血糖値が高く、2型糖尿病の発症リスクが高い人では、減量と運動による生活習慣の改善が心疾患やその他の原因による総死亡リスクの低下に有効との長期追跡研究結果が中国から報告された。

 糖代謝異常のみられる中国人を対象に糖尿病発症予防を目的とした食事・運動プログラムによる介入を6年間実施し、その後23年間の長期にわたって追跡したところ、観察期間を通じて、介入群では冠動脈疾患や脳卒中といった心血管疾患、およびその他の原因による総死亡リスクが有意に低下していることがわかった。同研究者によると、死亡率の低下は、生活習慣介入によって糖尿病の発症が遅延されたことに原因の一部があると考えられたとしている。

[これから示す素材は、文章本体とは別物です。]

-- ==== Sys2Proof/Machine/Step.lean ====
section
/-! DEFINITION. The machine's step, and how the host places an instruction where the step fetches. -/

namespace Sys2Proof.Machine

/-- One step of the machine (spec/40_execution_cycle.md R79). -/
def step (s : State) : Host.Outcome State Fault Refusal :=
  cycle s

/-- The state with the table's word `w` of `nbits` bits in memory at the program counter, where the next step
fetches. It stands for a CODE that construction loads (log 9); nothing else changes. -/
def State.withFetchWord (s : State) (nbits w : Nat) : State :=
  { s with session := { s.session with
      mem := s.session.mem.writeWord s.session.pc.toNat (tableWord nbits w) } }

end Sys2Proof.Machine
end

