theorem Session.memReadWord_misaligned {t : Session} {a : Word} (h4 : a.toNat % 4 ≠ 0) (k : Access) :
    t.memReadWord k a = .error (.misalignedAccess t.pc a k) := if_pos h4

theorem Session.memReadWord_outside {t : Session} {a : Word} (h4 : a.toNat % 4 = 0) (hi : ¬ t.cfg.InImage a 4)
    (k : Access) : t.memReadWord k a = .error (.outOfBounds t.pc a k) :=
  (if_neg (not_not.mpr h4)).trans (if_neg hi)

theorem Session.memReadByte_outside {t : Session} {a : Word} (hi : ¬ t.cfg.InImage a 1) (k : Access) :
    t.memReadByte k a = .error (.outOfBounds t.pc a k) := if_neg hi

theorem Session.memWriteWord_misaligned {t : Session} {a : Word} (h4 : a.toNat % 4 ≠ 0) (v : Word) :
    t.memWriteWord a v = .error (.misalignedAccess t.pc a .store) := if_pos h4

theorem Session.memWriteWord_outside {t : Session} {a : Word} (h4 : a.toNat % 4 = 0) (hi : ¬ t.cfg.InImage a 4)
    (v : Word) : t.memWriteWord a v = .error (.outOfBounds t.pc a .store) :=
  (if_neg (not_not.mpr h4)).trans (if_neg hi)

/-- A word as a number, byte by byte, the first byte least significant (R38). -/
theorem Memory.readWord_toNat (m : Memory) (a : Nat) :
    (m.readWord a).toNat =
      (m.read a).toNat + 2 ^ 8 * (m.read (a + 1)).toNat + 2 ^ 16 * (m.read (a + 2)).toNat +
        2 ^ 24 * (m.read (a + 3)).toNat := by
  rw [Memory.readWord, wordOfBytes_toNat]
  omega

/-- Byte `k` of a word just written is bits `8k+7 : 8k` of it (R38, R41). -/
theorem Memory.read_writeWord_byte {m : Memory} (hm : Memory.wf m) (a : Nat) (v : Word) {k : Nat} (hk : k < 4) :
    (m.writeWord a v).read (a + k) = v.extractLsb' (8 * k) 8 := by
  rw [Memory.read_writeWord hm, if_pos ⟨by omega, by omega⟩, Nat.add_sub_cancel_left]
  rfl

/-! ### Transfers that complete -/

/-- A load's last steps write the destination, count one memory instruction, and change nothing else (R132). -/
theorem loads_complete (rd : RegNum) (t : Session) (v : Word) :
    Loads rd t ((t.setReg rd v).complete .memory (t.pc + 4#32)) := by
  refine ⟨fun r hr => ?_, by simp, rfl, fun _ => rfl, ⟨rfl, rfl⟩, ⟨rfl, rfl, rfl, rfl⟩⟩
  obtain ⟨hpc, hrd⟩ : r ≠ RegNum.pc ∧ r ≠ rd := by simpa using hr
  simp [hpc, hrd]

/-- What a completed load of the value `v` answers: the frame of R132, and the value in the destination. -/
theorem finish_completeLoad_ok {rd : RegNum} (hd : rd ≠ RegNum.pc) (s : State) (v : Word) :
    ∃ t, finish s (s.session.completeLoad rd (.ok v)) = .next { s with session := t } ∧ Loads rd s.session t ∧
      t.reg rd = v :=
  ⟨_, rfl, loads_complete rd s.session v, by simp [hd]⟩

 研究では、食事および運動プログラム群(介入群)と従来の生活習慣を維持する群(非介入群)に無作為に割り付けた。介入群の食事プログラムは、肥満者あるいは過体重者向けには減量を促すよう、正常体重者向けには炭水化物やアルコールの摂取量を減らすように構成された。運動プログラムは、余暇時間に身体運動を増加させることを重視した。

 介入終了後に20年以上の追跡を行った結果、介入群の心血管疾患による死亡率は12%と、非介入群の約20%より低いことがわかった。すべての原因による全死亡率についても、介入群では28 %だったが、非介入群では38%超だった。この結果について、同氏は、「糖尿病前症患者に生活習慣介入を実施すること、そして糖尿病患者の長期予後を臨床および公衆衛生的にコントロールすることにさらなる正当性が提示された」と述べている。

 米イエール大学の他の研究者は、「この研究では第一に、糖尿病予防に特化した生活習慣介入が人生全体の利益となることを明らかにした。予防可能な慢性疾患の原因と保護因子が相互に関係することを鑑みれば驚くべきことではない。糖尿病予防に向けた食事と身体運動が心血管疾患予防にも機能するということだ」とコメント。さらに、「本研究では第二に、確かな生活習慣介入を十分な期間行うことが介入終了後も長期にわたる恩恵を与えるギフトになることを明らかにしている。これは驚くべき点で、このような介入の費用対効果に関して重要な展望を示したといえるだろう」と述べている。

 この報告はある意味、当然と言えば当然の結果を示しただけかも?知れません...ただ、やはり糖尿病予備群であってもそこへの介入で将来の心血管死などのリスク軽減が可能である事を示したことは特筆すべきかも?知れません!